Thus, the invention also is applicable to up-regulation (enhancing
expression of) melanoma-specific antigens on cell surfaces of
melanoma cells.
[0032] According to one embodiment, the invention comprises use of
an alpha thymosin peptide in a melanoma-treating effective amount
in manufacture of a medicament for use in a treatment regimen for
treating melanoma or a metastasis thereof in a human melanoma
patient who does not have a substantially elevated LDH blood
level.
[0033] According to one embodiment, the medicament is for use in a
treatment regimen which substantially excludes administration to
the patient of interferon a (IFN alpha), interferon .beta. (IFN
beta), Interleukin 2 (IL-2), or a combination thereof.
[0034] According to one embodiment, said medicament is for use in a
treatment regimen which substantially excludes any
immune-stimulating cytokine to said patient during said treatment
regimen in an amount significant for treatment of melanoma or a
metastasis thereof.
[0035] According to one embodiment, said LDH blood level is below
475 IU/L.
[0036] According to one embodiment, said LDH blood level is between
100-335 IU/L.
[0037] One embodiment is the manufacture of a pharmaceutical
combination including said alpha thymosin peptide, said combination
further comprising an anti-neoplastic agent other than said alpha
thymosin peptide for use during a course of the treatment regimen,
which alpha thymosin peptide and other anti-neoplastic agent may be
administered separately or together.
[0038] According to one embodiment, said anti-neoplastic agent is
an alkylating anti-neoplastic agent.
[0039] According to one embodiment, said anti-neoplastic agent is
dacarbazine (DTIC).
[0040] According to one embodiment, said medicament is for use in a
treatment regimen which comprises a plurality of days, said alpha
thymosin peptide comprises thymosin alpha 1 (TA1), and said TA1 is
for use in administration to said patient during at least a portion
of said treatment regimen at a dosage within a range of 0.5-10
mg/day.
[0041] According to one embodiment, said dosage is within a range
of 1.5-7 mg/day.
[0042] According to one embodiment, said dosage is 3.2 mg/day.

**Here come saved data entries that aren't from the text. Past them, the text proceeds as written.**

-- ==== Sys2Proof/Tests/Slice0.lean ====
section
/-! SUPPORT. The model's own tests: an ill-formed command that each check of WellFormed refuses, the manual's worked figures, frames
spelled byte by byte, and for every statement with hypotheses a state and operands that meet them together. -/

namespace Sys2Proof.Tests

open Sys2Proof.Machine

-- Checked one after another: waiting for the kernel in many threads at once takes more memory than a check has.
set_option Elab.async false

/-! ### Helpers -/

/-- The state that a command leads to. -/
def after (c : Instr) (s : State) : State :=
  match exec c s with
  | .next t => t
  | _ => s

/-- A request of a link, its tag and its body bytes given as numbers. -/
def req (l : LinkId) (tag : Nat) (body : List Nat) : Request :=
  { link := l, tag := BitVec.ofNat 16 tag, body := body.map (BitVec.ofNat 8) }

/-- Bytes given as numbers. -/
def bytes (l : List Nat) : List Byte := l.map (BitVec.ofNat 8)

/-- A label of eight equal characters. -/
def label (n : Nat) : Label := List.replicate 8 (BitVec.ofNat 8 n)

/-- An EMPTY drive whose start probe has ended. -/
def bare : Drive := { Drive.atStart with state := .empty, probe := .ended }

/-- The part after a start with nothing in it: the mechanism settled, the four drives EMPTY, links 0 to 3 in the four roles. -/
def up : State := { State.reset with startPhase := .settled, picker := pickerFree, drives := Four.all bare }

/-- A FULL side of `n` numbers from `first`, one sector each. -/
def fullSide (seq first n : Nat) : SideRecord :=
  { state := .full, openSeq := some seq, firstRn := some first, lastRn := some (first + n - 1), entryCount := n,
    writePtr := 2 + n, voidCount := 0, flushed := (n + 31) / 32, sealReason := some .space, committedSectors := n }

/-- The OPEN side of `n` numbers from `first`, one sector each, `flushed` directory sectors on the platter. -/
def openedSide (seq first n flushed : Nat) : SideRecord :=
  { fullSide seq first n with
    state := .opened, lastRn := if n = 0 then none else some (first + n - 1), flushed, sealReason := none }

/-- A volume of a label at a location. -/
def volume (n : Nat) (loc : Location) (a b : SideRecord) : Volume := { label := some (label n), loc, sideA := a, sideB := b }

/-- Volume 1 HOME with the numbers 1 to 10 on its face A, volume 2 HOME with 21 to 30 on its OPEN face A (no directory sector
flushed), volume 3 OUT with 11 to 20, next_rn 100, the schedule set, the window OPEN. -/
def cabinet : State :=
  { up with
    volumes := ((up.volumes.set 0 (some (volume 65 .home (fullSide 1 1 10) .blank))).set 1
      (some (volume 66 .home (openedSide 3 21 10 0) .blank))).set 2 (some (volume 67 .out (fullSide 2 11 10) .blank))
    counter := some { nextRn := 100, day := 812 }
    tallyDay := 812
    schedule := { Schedule.unset with isSet := true }
    window := some 600 }

/-- A state with a drive's record given. -/
def withDrive (s : State) (d : DriveId) (x : Drive) : State := { s with drives := s.drives.set d x }

/-- Volume 1, face A, in a READY drive with no claim. -/
def loaded : Drive :=
  { bare with state := .ready, loaded := some ⟨0, .a⟩, presented := some .a, idle := some 120 }

/-- The cabinet with volume 1 in drive 0. -/
def mounted : State :=
  { withDrive cabinet 0 loaded with volumes := relocated cabinet.volumes 0 (.inDrive 0 .a) }

/-- A request of the SERVICE link with no body. -/
def service : Request := req 3 9 []

/-! ### WellFormed: each check refuses an ill-formed command -/

theorem test_rowMatches_refuses_a_move_of_the_other_direction :
    wellFormed (.moveSlotToDrive (req 3 1 [1, 2, 0, 0])) = false ∧
      wellFormed (.moveSlotToDrive (req 3 1 [1, 1, 0, 1])) = true := by decide

theorem test_bodyFits_refuses_a_long_body :
    wellFormed (.status (req 0 1 (List.replicate 1041 0))) = false ∧
      wellFormed (.status (req 0 1 (List.replicate 1040 0))) = true := by decide +kernel

theorem test_kindUnknown_refuses_a_known_kind :
    wellFormed (.unknownKindFrame 0x1F (req 0 1 [])) = false ∧
      wellFormed (.unknownKindFrame 0x20 (req 0 1 [])) = true := by decide

theorem test_wholeSectors_refuses_part_of_a_sector :
    wellFormed (.chunkReadComplete 0 (.good (bytes (List.replicate 1023 0)))) = false ∧
      wellFormed (.chunkReadComplete 0 (.good (bytes (List.replicate 1024 0)))) = true := by decide +kernel

theorem test_sectorOnSide_refuses_a_sector_past_copy_b :
    wellFormed (.restartFindBlankComplete 0 (.good 311296)) = false ∧
      wellFormed (.restartFindBlankComplete 0 (.good 311295)) = true := by decide

theorem test_fateOnce_refuses_a_section_lost_twice :
    wellFormed (.reset .powerOn ⟨0, 1, 2, 3⟩ levelsInactive { ended := none, inside := false, lost := [.counter, .counter] }) = false := by
  decide

/-! ### Frames spelled byte by byte (12-2, R198) -/

/-- Kind 1Dh STATUS, tag 0007h, no body, with its CRC-16 worked outside the model from R198's generator. -/
theorem test_a_status_frame_is_read : frameCommand 2 (bytes [0x1D, 0, 7, 0, 0, 0xB1, 0xBC]) = .status (req 2 7 []) := by
  decide +kernel

theorem test_a_wrong_check_is_discarded :
    frameCommand 2 (bytes [0x1D, 0, 7, 0, 0, 0, 0]) = .frameDiscarded 2 .badCheck ∧
      frameCommand 2 (bytes [0x1D, 0, 7, 0, 0, 0]) = .frameDiscarded 2 .truncated ∧
      frameCommand 2 (bytes [0x1D, 0, 7, 4, 17]) = .frameDiscarded 2 .oversize := by decide +kernel

/-- R198, R199: the two checks over the nine characters 1 to 9 are the published values of their generators. -/
theorem test_checks_of_the_nine_digits :
    crc16 (bytes [49, 50, 51, 52, 53, 54, 55, 56, 57]) = 0x29B1#16 ∧
      crc32 (bytes [49, 50, 51, 52, 53, 54, 55, 56, 57]) = 0xCBF43926#32 := by decide +kernel

/-! ### The manual's worked figures -/

/-- 6-5, cases 1 to 5: the cents of each. -/
theorem test_worked_fees :
    itemCents ⟨⟨0, 1000, 10, 500, 0, 5000, 0⟩, 2500⟩ .certified 14 0 true = 1950 ∧
      itemCents ⟨⟨0, 1125, 4095, 1, 0, 0, 0⟩, 0⟩ .plain 7 0 false = 788 ∧
      itemCents ⟨⟨2000, 0, 0, 0, 750, 0, 8000⟩, 0⟩ .search 0 12 false = 800 ∧
      itemCents ⟨⟨2000, 0, 0, 0, 750, 0, 8000⟩, 2500⟩ .search 0 12 true = 1050 ∧
      itemCents ⟨⟨9999999, 999999, 4095, 999999, 0, 9999999, 0⟩, 9999999⟩ .certified 4095 0 true = 412499590 ∧
      itemCents ⟨⟨9999999, 999999, 4095, 999999, 0, 9999999, 50000000⟩, 9999999⟩ .certified 4095 0 true = 6000000 := by
  decide +kernel

/-- R123's two amounts. -/
theorem test_worked_rounding : toCents 12344 = 1234 ∧ toCents 12345 = 1235 := by decide

/-- R132's example: 1,207 items and 999,999,500 cents, and an item of 788. -/
theorem test_worked_saturation :
    let t := ({ StationTally.zero with certified := ⟨1207, 999999500⟩ } : StationTally).add .certified 788
    t.certified = ⟨1208, 999999999⟩ ∧ t.saturated = true := by decide +kernel

/-- 7-6: the reports of stations 2, 3 and 7 against the tallies of stations 2, 3, 5 and 9. -/
theorem test_worked_close :
    let ts := (((zeroTallies.set 1 { StationTally.zero with plain := ⟨10, 7880⟩, certified := ⟨2, 3900⟩, search := ⟨1, 800⟩, courtesy := ⟨1, 0⟩ }).set 2
      { StationTally.zero with plain := ⟨4, 3152⟩ }).set 4 { StationTally.zero with courtesy := ⟨2, 0⟩ }).set 8
      { StationTally.zero with search := ⟨3, 2400⟩ }
    let res := closeResultOf ts 1204 false (some 60000) [⟨1, 12580⟩, ⟨2, 3000⟩, ⟨6, 500⟩]
    res.items = 23 ∧ res.cents = 18132 ∧ res.outstanding = 3 ∧
      res.discrepant = [⟨2, 3152, some 3000, .short⟩, ⟨6, 0, some 500, .exceeds⟩, ⟨8, 2400, none, .unreported⟩] := by
  decide +kernel

/-- 1-7, after event 7: five numbers resolved. -/
theorem test_worked_resolutions :
    let three : SideRecord := { openedSide 3 12041 261 9 with state := .full }
    let s : State :=
      { up with
        volumes := (up.volumes.set 0 (some (volume 65 .home (fullSide 1 1 12000) { fullSide 2 12001 40 with state := .suspect }))).set 1
          (some (volume 66 (.inDrive 0 .b) three (openedSide 4 12302 1 0)))
        counter := some { nextRn := 12304, day := 1 }
        pendingList := [{ rn := 12303, link := 1, desc := ⟨1, 1, 1, none, 1, 1, 0⟩, day := 1, time := none, state := .staged,
                          blocks := some [0], image := bytes [0] }] }
    let r := resolve s.toFixed s.toCore
    r 12040 = .onSide ⟨0, .b⟩ 39 ∧ r 12301 = .onSide ⟨1, .a⟩ 260 ∧ r 12302 = .onSide ⟨1, .b⟩ 0 ∧ r 12303 = .pending ∧
      r 12304 = .beyond := by
  decide +kernel

/-- 12-6, 4-8, 3-15: an image of 307,200 bytes takes 300 sectors, one of 70,000 takes 69, and a submission
of 100,000 bytes takes 98 frames and 4 blocks. -/
theorem test_worked_sizes :
    sectorsOf 307200 = 300 ∧ sectorsOf 70000 = 69 ∧ sectorsOf 100000 = 98 ∧ blocksOf 100000 = 4 := by decide

/-- R14: the range table lists the sides by ascending open sequence, so that of two faces whose ranges overlap the one opened first
gives the number. -/
theorem test_overlapping_ranges_are_taken_in_open_order :
    let s : State :=
      { cabinet with
        volumes := cabinet.volumes.set 0 (some (volume 65 .home { fullSide 5 1 10 with state := .suspect } (fullSide 4 5 10))) }
    resolve s.toFixed s.toCore 7 = .onSide ⟨0, .b⟩ 2 ∧ resolve s.toFixed s.toCore 4 = .onSide ⟨0, .a⟩ 3 := by decide +kernel

/-! ### Commands from reset -/

/-- The start that follows a reset which finds the sections `lost`. -/
def started (cause : StartCause) (straps : Four (BitVec 2)) (levels : Levels) (fate : StoreFate) (lost : List Section)
    (s : State) : State :=
  s.startFrom cause straps levels (s.storeFound cause fate) lost

/-- The start after a power rise, the links in the four roles and no input active, after a cut: `ended` updates of the last event
had ended, and the next was cut inside or not. -/
def cutAfter (ended : Nat) (inside : Bool) (lost : List Section) (s : State) : State :=
  started .powerOn ⟨0, 1, 2, 3⟩ levelsInactive { ended := some ended, inside, lost := [] } lost s

/-- R190: right after the first start every section is valid, and a reset whose command names two sections finds these two lost. -/
theorem test_reset_finds_the_sections_named :
    let found (lost : List Section) := State.reset.storeFound .powerOn { ended := none, inside := false, lost }
    lostSections (found []) = [] ∧ lostSections (found [.tallies, .volumes]) = [.volumes, .tallies] :=
  ⟨(lostSections_spoiled _ [] reset_sound).trans (by decide +kernel),
   (lostSections_spoiled _ [.tallies, .volumes] reset_sound).trans (by decide +kernel)⟩

/-- R193: a reset at power on, with nothing lost, from the state at reset. -/
theorem test_reset_from_reset :
    let t := started .powerOn ⟨0, 1, 2, 3⟩ levelsInactive { ended := none, inside := false, lost := [] } [] State.reset
    t.startRecord = ⟨.powerOn, [], [], 0⟩ ∧ t.counter = some ⟨1, 1⟩ ∧ t.alarms = [] ∧
      (t.links.get 3).role = .service := by decide +kernel

/-- R197 step 8: the start recovery with an empty gripper begins the four probes, and four drives without media end them. -/
theorem test_start_settles :
    let s := [Instr.startRecoveryRehomeDone false, .loadSpinUpComplete 0 .noMedia, .loadSpinUpComplete 1 .noMedia,
      .loadSpinUpComplete 2 .noMedia, .loadSpinUpComplete 3 .noMedia].foldl (fun s c => after c s) State.reset
    s.startPhase = .settled ∧ s.drives = Four.all bare ∧ s.picker = pickerFree := by decide +kernel

/-! ### Witnesses: the item computation, the tallies, the resolution

Each theorem from here on shows states and operands that meet the hypotheses of the statement it is named after, one for each
clause, at the ends of the ranges the clauses name. -/

/-- ItemAmountIsTheSumOfItsTerms: p at T, and one above it. -/
theorem witness_item_amount : (10 : Nat) ≤ 10 ∧ (10 : Nat) < 11 ∧ FeeClass.plain ≠ .search := by decide

/-- CapSurchargeAndRoundingAreTakenInOrder: the last digits 0, 4, 5 and 9, and a cap of 0 and of 1. -/
theorem witness_cap_and_rounding :
    toCents 10 = 1 ∧ toCents 14 = 1 ∧ toCents 15 = 2 ∧ toCents 19 = 2 ∧
      cappedAmount { ScheduleRecord.zero with k := 1 } 2 = 1 ∧ cappedAmount .zero 2 = 2 := by decide

/-- An item of one page at `p1` mills the page. -/
def item (p1 : Nat) (cls : FeeClass) (courtesy : Bool) (rn : Nat) : Item :=
  { station := 1, cls, courtesy, rn, pages := 1, steps := 0, offline := false, partialWalk := false,
    snap := ⟨⟨0, p1, 1, 0, 0, 0, 0⟩, 0⟩ }

/-- ItemFeeIsLimitedAndCourtesyDecided: 9,999,999 and 10,000,000 cents; a number in the courtesy list, one not in it, and an item
without the option. -/
theorem witness_item_fee :
    let c : Core := { cabinet.toCore with courtesy := ⟨[7, 8], some 812⟩ }
    (c.charge (item 99999994 .plain false 7)).2 = ⟨9999999, .plain, ⟨false, false, false⟩⟩ ∧
      (c.charge (item 99999995 .plain false 7)).2 = ⟨9999999, .plain, ⟨true, false, false⟩⟩ ∧
      (c.charge (item 10 .certified true 8)).2 = ⟨0, .courtesy, ⟨false, false, false⟩⟩ ∧
      (c.charge (item 10 .certified true 8)).1.courtesy.rns = [7] ∧
      (c.charge (item 10 .certified true 9)).2 = ⟨1, .certified, ⟨false, true, false⟩⟩ := by decide +kernel

/-- TallyIsTheLimitedSumOfItsItems: a record at both limits. -/
theorem witness_tally :
    let t : StationTally := { StationTally.zero with plain := ⟨65535, 999999999⟩ }
    (t.of .plain).count ≤ 65535 ∧ (t.of .plain).cents ≤ 999999999 ∧ (t.add .plain 0).saturated = true := by decide

/-- CloseResultHoldsSumsAndDiscrepancies: a station that matches, one below, one above, one without a report. -/
theorem witness_close_result :
    let ts := ((zeroTallies.set 0 { StationTally.zero with plain := ⟨1, 5⟩ }).set 1 { StationTally.zero with plain := ⟨1, 5⟩ }).set 2
      { StationTally.zero with plain := ⟨1, 5⟩ }
    (discrepancies ts [⟨0, 5⟩, ⟨1, 4⟩, ⟨3, 1⟩]).map (fun x => (x.station, x.flag)) = [(1, .short), (2, .unreported), (3, .exceeds)] := by
  decide +kernel

/-- ResolutionTakesTheFirstCheckThatApplies: 0 and next_rn; a number held; DEFERRED; the first and the last of a range; a number
between ranges and next_rn. -/
theorem witness_resolution :
    let s : State :=
      { cabinet with
        pendingList := [{ rn := 99, link := 1, desc := ⟨1, 1, 1, none, 1, 1, 0⟩, day := 812, time := none, state := .staged,
                          blocks := some [0], image := bytes [0] }] }
    let r := resolve s.toFixed s.toCore
    s.counter = some ⟨100, 812⟩ ∧ r 0 = .beyond ∧ r 100 = .beyond ∧ r 99 = .pending ∧
      resolve s.toFixed { s.toCore with rebuilding := true } 1 = .deferred ∧ r 1 = .onSide ⟨0, .a⟩ 0 ∧
      r 10 = .onSide ⟨0, .a⟩ 9 ∧ r 31 = .unrecorded ∧ r 98 = .unrecorded := by decide +kernel

/-! ### Witnesses: encodings -/

/-- RequestFramesReadBack: a body of the greatest length a frame carries. -/
theorem witness_request_frames : (List.replicate 1040 (255 : Byte)).length ≤ 1040 := by decide +kernel

/-- CustomerBodiesReadBack: every field at an end of its range. -/
theorem witness_customer_bodies :
    (let f : FetchFields := ⟨16, 4294967295, .certified, true, 3⟩
     (65535#16) ≠ 0 ∧ 1 ≤ f.station ∧ f.station ≤ 16 ∧ f.rn < 2 ^ 32 ∧ f.cls ≠ .search ∧
       (f.courtesy = true → f.cls = .certified) ∧ f.prio ≤ 3) ∧
    (let f : WalkRequest := ⟨1, 0, 255, 0xFFFE, true⟩
     1 ≤ f.station ∧ f.station ≤ 16 ∧ f.start < 2 ^ 32 ∧ 1 ≤ f.limit ∧ f.limit ≤ 255 ∧ f.stopKinds.getLsbD 0 = false) ∧
    (let d : Descriptor := ⟨16, 15, 4294967295, some 1, 4095, 2097152, 0xFFFFFFFF⟩
     1 ≤ d.station ∧ d.station ≤ 16 ∧ 1 ≤ d.kind ∧ d.kind ≤ 15 ∧ 1 ≤ d.parcel ∧ d.parcel < 2 ^ 32 ∧
       (∀ p ∈ d.prior, 1 ≤ p ∧ p < 2 ^ 32) ∧ d.pages ≤ 4095 ∧ 1 ≤ d.size ∧ d.size ≤ 2097152) ∧
    (let f : ResubmitFields := ⟨4294967295, 2097152, 1⟩
     f.rn < 2 ^ 32 ∧ 1 ≤ f.size ∧ f.size ≤ 2097152) := by decide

[0043] According to one embodiment, said dosage is 6.4 mg/day.
[0044] According to one embodiment, said alpha thymosin peptide is
TA1 and said medicament is for use in a treatment regimen which
comprises administration of TA1 daily for a period of about 1-10
days, followed by about 1-5 days of non-administration of said
TA1.
[0045] According to one embodiment, said TA1 is for use in
administration daily for about 3-5 days, followed by about 2-4 days
of non-administration of said TA1.
[0046] According to one embodiment, said TA1 is for use in
administration daily for about 4 days, followed by about 3 days
non-administration of said TA1.
[0047] According to one embodiment, said dacarbazine is for
administration to said patient about 7 days prior to administration
of said TA1 to said patient.
[0048] According to one embodiment, said dacarbazine is at a dosage
of 700-1300 mg/m.sup.2.
[0049] According to one embodiment, said dacarbazine is at a dosage
of 1000 mg/m.sup.2.
[0050] One embodiment is for use in a treatment regimen which
comprises administration of dacarbazine (DTIC) on a first day of
treatment, followed by 6 consecutive days of non-administration of
any anti-neoplastic agent to said patient, followed by 4
consecutive days of administration of TA1 to said patient, followed
by 3 consecutive days of non-administration of the DTIC and TA1 to
said patient, followed by 4 consecutive days of administration to
said patient of TA1, and which treatment regimen further comprises
repeating said treatment regimen a plurality of times with said
patient, with each subsequent treatment regimen being commenced
within 7-35 days from an end of a prior treatment regimen.
[0051] According to one embodiment, each said subsequent treatment
regimen is commenced within 21-28 days of the end of a prior
treatment regimen.
[0052] According to one embodiment, the alpha thymosin peptide
enhances melanoma-specific surface antigens on melanoma cells.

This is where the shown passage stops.